Table 2: Between days ICC, Mean, and SEM values for 2D variables during cross over hop test.


The dynamic knee valgus during common athletic tasks has been postulated as a risk factor for knee injuries [15,16], and can be assessed using a number of different screening tests [2,4,7,8]. The majority of previous investigations have recorded and assessed the lower limb kinematics through a 3D video.
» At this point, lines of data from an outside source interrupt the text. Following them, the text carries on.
-- ==== Sys2Proof/Certificates/Slice0/Obligations.lean ====
section
/-! DEFINITION. The statements about the model. OBLIGATIONS.json says in words what each states and which rules it rests
on. -/

section

open Sys2Proof Sys2Proof.Machine

/-! ### The queue and the pins -/

/-- A step takes the command at the front of the queue and runs it on the state with the queue's rest. That an empty
queue leaves the state as it is, is this model's choice (log entry 1). -/
def Obligations.StepRunsFrontCommand : Prop :=
  (∀ (c : Instr) (rest : List Instr) (s : State), s.pending = c :: rest → step s = exec c { s with pending := rest }) ∧
    ∀ s : State, s.pending = [] → step s = .next s

/-- No command faults or is refused by the model, and none touches the queue of waiting commands. -/
def Obligations.EveryCommandAnswers : Prop :=
  ∀ (i : Instr) (s : State), ∃ t, exec i s = .next t ∧ t.pending = s.pending

/-- Power-on, or release of the reset input, from any state (R160, R151, R1, R7, R14, R59, R21, R95, R131, R139, R145,
R164); and while the input is held the part is inactive (R160). That its tables stand meanwhile is log entry 8, that a
vacant field R21 does not list is 0 or none is log entry 27. -/
def Obligations.PowerOnAndResetInput : Prop :=
  (∀ s : State,
    exec .resetInputAssert s = .next { s with pins := { s.pins with resetHeld := true } } ∧
      (s.pins.resetHeld = true → ∀ i : Instr, (∀ a b, i ≠ .powerOn a b) → exec i s = .next s)) ∧
  ∀ (a : BitVec 4) (b : BitVec 2) (s : State), ∃ t, exec (.powerOn a b) s = .next t ∧
    t.partStation = 0xFE00 + a.setWidth 16 ∧ t.rateStrap = b ∧ t.pins = ⟨a, b, false⟩ ∧
    (∀ n, lookup t.sections n = none) ∧ (∀ z, lookup t.zones z = none) ∧ t.freeRecords = List.range' 1 2048 ∧
    (∀ n, t.hold n = ⟨[], none⟩) ∧ (∀ z, t.occupied z = 0) ∧ (∀ n, t.carrier n = .vacant) ∧ t.waits = [] ∧
    t.cycle = 0 ∧ t.timerRunning = false ∧ t.params = ⟨2, 300, 6, 20, 5, 0x0001⟩ ∧
    t.partState = .unconfigured ∧ t.haltCause = .none ∧
    (∀ p, t.port p = ⟨.hunting, [], [], ⟨false, false, false, false, false, false, false⟩⟩) ∧ t.pending = s.pending

/-! ### The ports -/

/-- R146, R147, R148, R155: the bytes of any frame, arriving on a port that hunts, are received as that frame, which
joins the inbound queue below 8 places and is otherwise discarded with IN_OVERRUN. Nothing else changes. -/
def Obligations.FrameBytesAreReceivedWhole : Prop :=
  ∀ (p : PortId) (f : Frame) (s : State), s.pins.resetHeld = false → f.body.length ≤ 240 → (s.port p).rx = .hunting →
    ((s.port p).inbound.length < 8 →
      exec (.frameReceive p f.bytes) s = .next (s.setPort p { s.port p with inbound := (s.port p).inbound ++ [f] })) ∧
    (8 ≤ (s.port p).inbound.length →
      exec (.frameReceive p f.bytes) s =
        .next (s.setPort p { s.port p with flags := { (s.port p).flags with inOverrun := true } }))

/-- R146 byte by byte, the flags LENGTH and CHECK of R146 and R153, and R152 for the end of a transmission. -/
def Obligations.LineEventsMoveOneByteOrFrame : Prop :=
  ∀ (p : PortId) (s : State), s.pins.resetHeld = false →
    (∀ b : Byte, (s.port p).rx = .hunting → b ≠ 0xC3 → exec (.syncByte p b) s = .next s) ∧
    ((s.port p).rx = .hunting → exec (.syncByte p 0xC3) s = .next (s.setPort p { s.port p with rx := .lengthNext })) ∧
    (∀ b : Byte, (s.port p).rx = .lengthNext → 6 ≤ b.toNat → b.toNat ≤ 246 →
      exec (.syncByte p b) s = .next (s.setPort p { s.port p with rx := .taking (b.toNat + 2) [] })) ∧
    (∀ (b : Byte) (left : Nat) (taken : List Byte), (s.port p).rx = .taking (left + 2) taken →
      exec (.syncByte p b) s = .next (s.setPort p { s.port p with rx := .taking (left + 1) (taken ++ [b]) })) ∧
    (∀ (b : Byte) (bs : List Byte) (t : State), exec (.syncByte p b) s = .next t →
      exec (.frameReceive p (b :: bs)) s = exec (.frameReceive p bs) t) ∧
    (∀ (f : Frame) (rest : List Frame), (s.port p).outbound = f :: rest →
      exec (.frameTransmitEnd p) s = .next (s.setPort p { s.port p with outbound := rest })) ∧
    (∀ n : Byte, (s.port p).rx = .hunting → (n.toNat < 6 ∨ 246 < n.toNat) →
      exec (.frameReceive p [0xC3, n]) s =
        .next (s.setPort p { s.port p with flags := { (s.port p).flags with length := true } })) ∧
    (∀ (payload : List Byte) (check : Half), (s.port p).rx = .hunting → 6 ≤ payload.length → payload.length ≤ 246 →
      check ≠ crc payload →
      exec (.frameReceive p ([0xC3, byte payload.length] ++ payload ++ halfBytes check)) s =
        .next (s.setPort p { s.port p with flags := { (s.port p).flags with check := true } }))

/-- The five tests of R149 on the front frame of Port C. That the classification of a carrier frame does the whole of its
MOVE_REQ, CUTBACK_ACK or REJOIN row is the model's choice (log entries 2 and 3). -/
def Obligations.PortCIsSortedByR149 : Prop :=
  ∀ (f : Frame) (rest : List Frame) (s : State), s.pins.resetHeld = false → s.portC.inbound = f :: rest →
    let u := dropFront .c s
    let ofCarrier := f.kind = 0x21 ∨ f.kind = 0x22 ∨ f.kind = 0x23
    let layout := if f.kind = 0x21 then 7 else 2
    let misplaced := f.kind ∈ [0x31, 0x32, 0x33, 0x34, 0x52, 0x53, 0x41, 0x51]
    (ofCarrier → f.destination = s.partStation → f.body.length ≠ layout →
      exec .portCClassify s = .next (u.raise .c .length)) ∧
    (ofCarrier → f.destination = s.partStation → f.body.length = layout → s.slotOf f.source = none →
      exec .portCClassify s = .next (u.raise .c .unknownStation)) ∧
    ((∀ r, f = moveReqFrame r s.partStation → exec .portCClassify s = exec (.moveReq r) s) ∧
      (∀ a, f = cutbackAckFrame a s.partStation → exec .portCClassify s = exec (.cutbackAck a) s) ∧
      (∀ r, f = rejoinFrame r s.partStation → exec .portCClassify s = exec (.rejoin r) s)) ∧
    (misplaced → exec .portCClassify s = .next (u.raise .c .misplaced)) ∧
    (¬misplaced → (¬ofCarrier ∨ f.destination ≠ s.partStation) →
      exec .portCClassify s = .next (offerForward .d f u))

/-- The six tests of R150 on the front frame of Port D; the commands of test 2 are in the next statement. -/
def Obligations.PortDIsSortedByR150 : Prop :=
  ∀ (f : Frame) (rest : List Frame) (s : State), s.pins.resetHeld = false → s.portD.inbound = f :: rest →
    let u := dropFront .d s
    let misplaced := f.kind ∈ [0x21, 0x22, 0x23, 0x31, 0x32, 0x33, 0x34, 0x52, 0x53]
    (f.kind = 0x51 → f.destination = s.partStation → f.body.length < 2 →
      exec .portDClassify s = .next (u.raise .d .length)) ∧
    (∀ (m : Mgmt) (code : Byte), f = mgmtFrame m code s.partStation → (code = 0 ∨ 0x13 < code.toNat) →
      exec .portDClassify s = .next (answer m .badCommand [] u)) ∧
    (∀ o, f = routeFrame o → exec .portDClassify s = exec (.route o) s) ∧
    (misplaced → exec .portDClassify s = .next (u.raise .d .misplaced)) ∧
    (f.kind ≠ 0x51 → f.kind ≠ 0x41 → ¬misplaced → f.destination = s.partStation →
      exec .portDClassify s = .next u) ∧
    (f.kind ≠ 0x41 → ¬misplaced → f.destination ≠ s.partStation →
      exec .portDClassify s = .next (offerForward .c f u))

/-- R148 to R150 and the command codes of R158: a row that stands for a frame is the classification of that frame where it
stands first in its port's queue, and otherwise the frame has arrived and waits its turn behind the others (log entries 2
and 3). -/
def Obligations.FrameRowsStandForTheirFrames : Prop :=
  ∀ (i : Instr) (p : PortId) (f : Frame) (s : State), s.pins.resetHeld = false → frameOf s.partStation i = some (p, f) →
    ((s.port p).inbound.head? = some f → exec i s = exec (classifyRow p) s) ∧
    ((s.port p).inbound ≠ [] → (s.port p).inbound.head? ≠ some f → (s.port p).inbound.length < 8 →
      exec i s = .next (s.setPort p { s.port p with inbound := (s.port p).inbound ++ [f] })) ∧
    ((s.port p).inbound ≠ [] → (s.port p).inbound.head? ≠ some f → 8 ≤ (s.port p).inbound.length →
      exec i s = .next (s.setPort p { s.port p with flags := { (s.port p).flags with inOverrun := true } }))

/-- R161 check 2 with the parameter lengths of R158: a wrong length is answered with BAD_VALUE and changes nothing, the
loads with 0 records applied. -/
def Obligations.WrongLengthsAreRefused : Prop :=
  ∀ (m : Mgmt) (s : State),
    let u := dropFront .d s
    let refused := Host.Outcome.next (φ := Fault) (ρ := Refusal) (answer m .badValue [] u)
    let refusedLoad := Host.Outcome.next (φ := Fault) (ρ := Refusal) (answer m .badValue [0] u)
    let n := m.params.length
    let count (i : Nat) := (m.params.getD i 0).toNat
    (MgmtReady 0x01 m s → (n < 3 ∨ n ≠ 3 + 12 * count 2 ∨ 19 < count 2) → exec (.sectionLoad m) s = refusedLoad) ∧
    (MgmtReady 0x02 m s → (n < 2 ∨ n ≠ 2 + count 1) → exec (.zoneLoad m) s = refusedLoad) ∧
    (MgmtReady 0x03 m s → n ≠ 2 → exec (.sectionOpen m) s = refused) ∧
    (MgmtReady 0x04 m s → n ≠ 2 → exec (.sectionClose m) s = refused) ∧
    (MgmtReady 0x05 m s → n ≠ 5 → exec (.conflictAdd m) s = refused) ∧
    (MgmtReady 0x06 m s → n ≠ 4 → exec (.conflictRemove m) s = refused) ∧
    (MgmtReady 0x07 m s → n ≠ 1 → exec (.zoneOpen m) s = refused) ∧
    (MgmtReady 0x08 m s → n ≠ 1 → exec (.zoneClose m) s = refused) ∧
    (MgmtReady 0x09 m s → n ≠ 17 → exec (.carrierAdmit m) s = refused) ∧
    (MgmtReady 0x0A m s → n ≠ 1 → exec (.carrierRetire m) s = refused) ∧
    (MgmtReady 0x0B m s → (n < 5 ∨ n ≠ 5 + 3 * count 4) → exec (.carrierClear m) s = refused) ∧
    (MgmtReady 0x0C m s → n ≠ 2 → exec (.carrierRecall m) s = refused) ∧
    (MgmtReady 0x0D m s → n ≠ 1 → exec (.carrierQuery m) s = refused) ∧
    (MgmtReady 0x0E m s → n ≠ 2 → exec (.sectionQuery m) s = refused) ∧
    (MgmtReady 0x0F m s → n ≠ 0 → exec (.partQuery m) s = refused) ∧
    (MgmtReady 0x10 m s → n ≠ 3 → exec (.paramsSet m) s = refused) ∧
    (MgmtReady 0x11 m s → n ≠ 0 → exec (.start m) s = refused) ∧
    (MgmtReady 0x12 m s → n ≠ 0 → exec (.halt m) s = refused)
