-- ==== Sys2Proof/Tests/Slice0.lean ====
section
/-! SUPPORT. Tests: what WellFormed refuses, worked examples of the spec over one command each, and for every statement
with hypotheses a witness, a concrete state and operands that meet them. -/

namespace Sys2Proof.Tests

open Sys2Proof Sys2Proof.Machine

/-! ### A small floor -/

/-- A lane driven both ways. -/
def lane (fromNode toNode length speedLimit zone : Nat) (chain : List ConflictRecord) (isOpen : Bool) : SectionEntry :=
  ⟨⟨.lane, fromNode, toNode, length, speedLimit, 2, .both, zone⟩, isOpen, chain⟩

/-- The parameters of the carriers of spec/05, case 1. -/
def params : AdmissionParams := ⟨1, false, 2000, 500, 400, 1, 10, 2⟩

/-- An entry driven FWD. -/
def fwd (sec : Nat) : RouteEntry := ⟨sec, .fwd⟩

/-- Slot 2 of spec/05, case 1: head at index 0 in section 10. -/
def driver : Carrier :=
  { Carrier.vacant with
    state := .active
    station := 0x102
    params := params
    routeNumber := 7
    route := [fwd 10, fwd 11, fwd 12]
    headSection := 10
    remaining := 1200
    lastSequence := some 10
    effectivePriority := 1 }

/-- An IDLE carrier at section 13. -/
def idler : Carrier :=
  { Carrier.vacant with
    state := .idle
    station := 0x103
    params := params
    headSection := 13
    effectivePriority := 1 }

/-- Sections 10, 11 and 12 in a line, 12 in zone 1 and in conflict with 13; 14 is closed. Slot 2 stands in 10, slot 3 in
13. -/
def floor : State :=
  { State.reset with
    sections := [(10, lane 1 2 2000 2500 0 [] true), (11, lane 2 3 2000 2500 0 [] true),
      (12, lane 3 4 1500 2500 1 [⟨1, 13, .wide⟩] true), (13, lane 4 9 1000 2500 0 [⟨2, 12, .wide⟩] true),
      (14, lane 4 5 1000 2500 0 [] false)]
    zones := [(1, ⟨2, true⟩)]
    freeRecords := [3, 4, 5]
    holds := [(10, ⟨[⟨2, .active⟩], some .fwd⟩), (13, ⟨[⟨3, .active⟩], some .fwd⟩)]
    carriers := [(2, driver), (3, idler)]
    cycle := 1000
    timerRunning := true
    partState := .running }

/-- The floor with another context in slot 2. -/
def withDriver (c : Carrier) (s : State) : State := { s with carriers := [(2, c), (3, idler)] }

/-- Slot 2 holds section 11 ahead as well. -/
def ahead : State :=
  { withDriver { driver with limit := 1 } floor with
    holds := [(10, ⟨[⟨2, .active⟩], some .fwd⟩), (11, ⟨[⟨2, .active⟩], some .fwd⟩), (13, ⟨[⟨3, .active⟩], some .fwd⟩)] }

/-- The cutback record of `recalled`. -/
def record (timeout : Nat) : CutbackRecord := ⟨1, 0, timeout, cutbackOf ahead 2 1 0⟩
However, recent studies have started to incorporate 2D video analysis, due to its availability and ease of use [10]. The validity of 2D video analysis assessment for FPPA, compared with 3D analysis, has previously been established [3,17] so the method does provide a viable alternative. There has been a lack of the reliability data from 2D video analysis when measuring variables, such as the knee valgus angle during a horizontal hop for distance, and in the crossover hop test, despite them forming the core of many return to sport criteria.

The current study’s principle objective has been to evaluate the between days reliability of 2D video analysis of FPPA on each of the 4 landings during crossover hop tests, with the analysis of FPPA being shown to be reliable by good or excellent ICC values. These results provide addition evidence about 2D video analysis reliability, the practical use of this method will be enhanced for the future.

The current study’s findings highlight that moderate ICCs during the 4th landing for both legs, which were the final landing during the crossover hop test (ICCRT = 0.51; ICCLT = 0.59), showing that the FPPA during the final landing was the most inconsistent, this might be related to fatigue and requires further study. Similarly, the right leg showed noticeably increased FPPA on the 1st and 3rd landings, this may relate to poor control of motion in that particularly direction by that limb, again this requires further study to clarify the exact reasons.

It remains unclear whether age or participant’s degree of physical fitness can influence FPPA. Thus, the findings may not be transferrable between professional competing athletes, injured individuals, or to differentiate between adolescents and older people, which creates the necessity for continual research through different populations.

Practical Applications

Most of previous studies measuring knee valgus angle (FPPA) involved several types of tests or landing tasks. This is the first study to assess FPPA during landing whilst undertaking a frequently used FPT such as crosses over hop. The strong reliability and relatively low SEM may make it possible for researchers to use one task, such as a crossover hop test to assess knee valgus angles and the functional performance at the same time, which will ultimately save athletes and researcher’s time, as well as create fatigue reduction from over testing.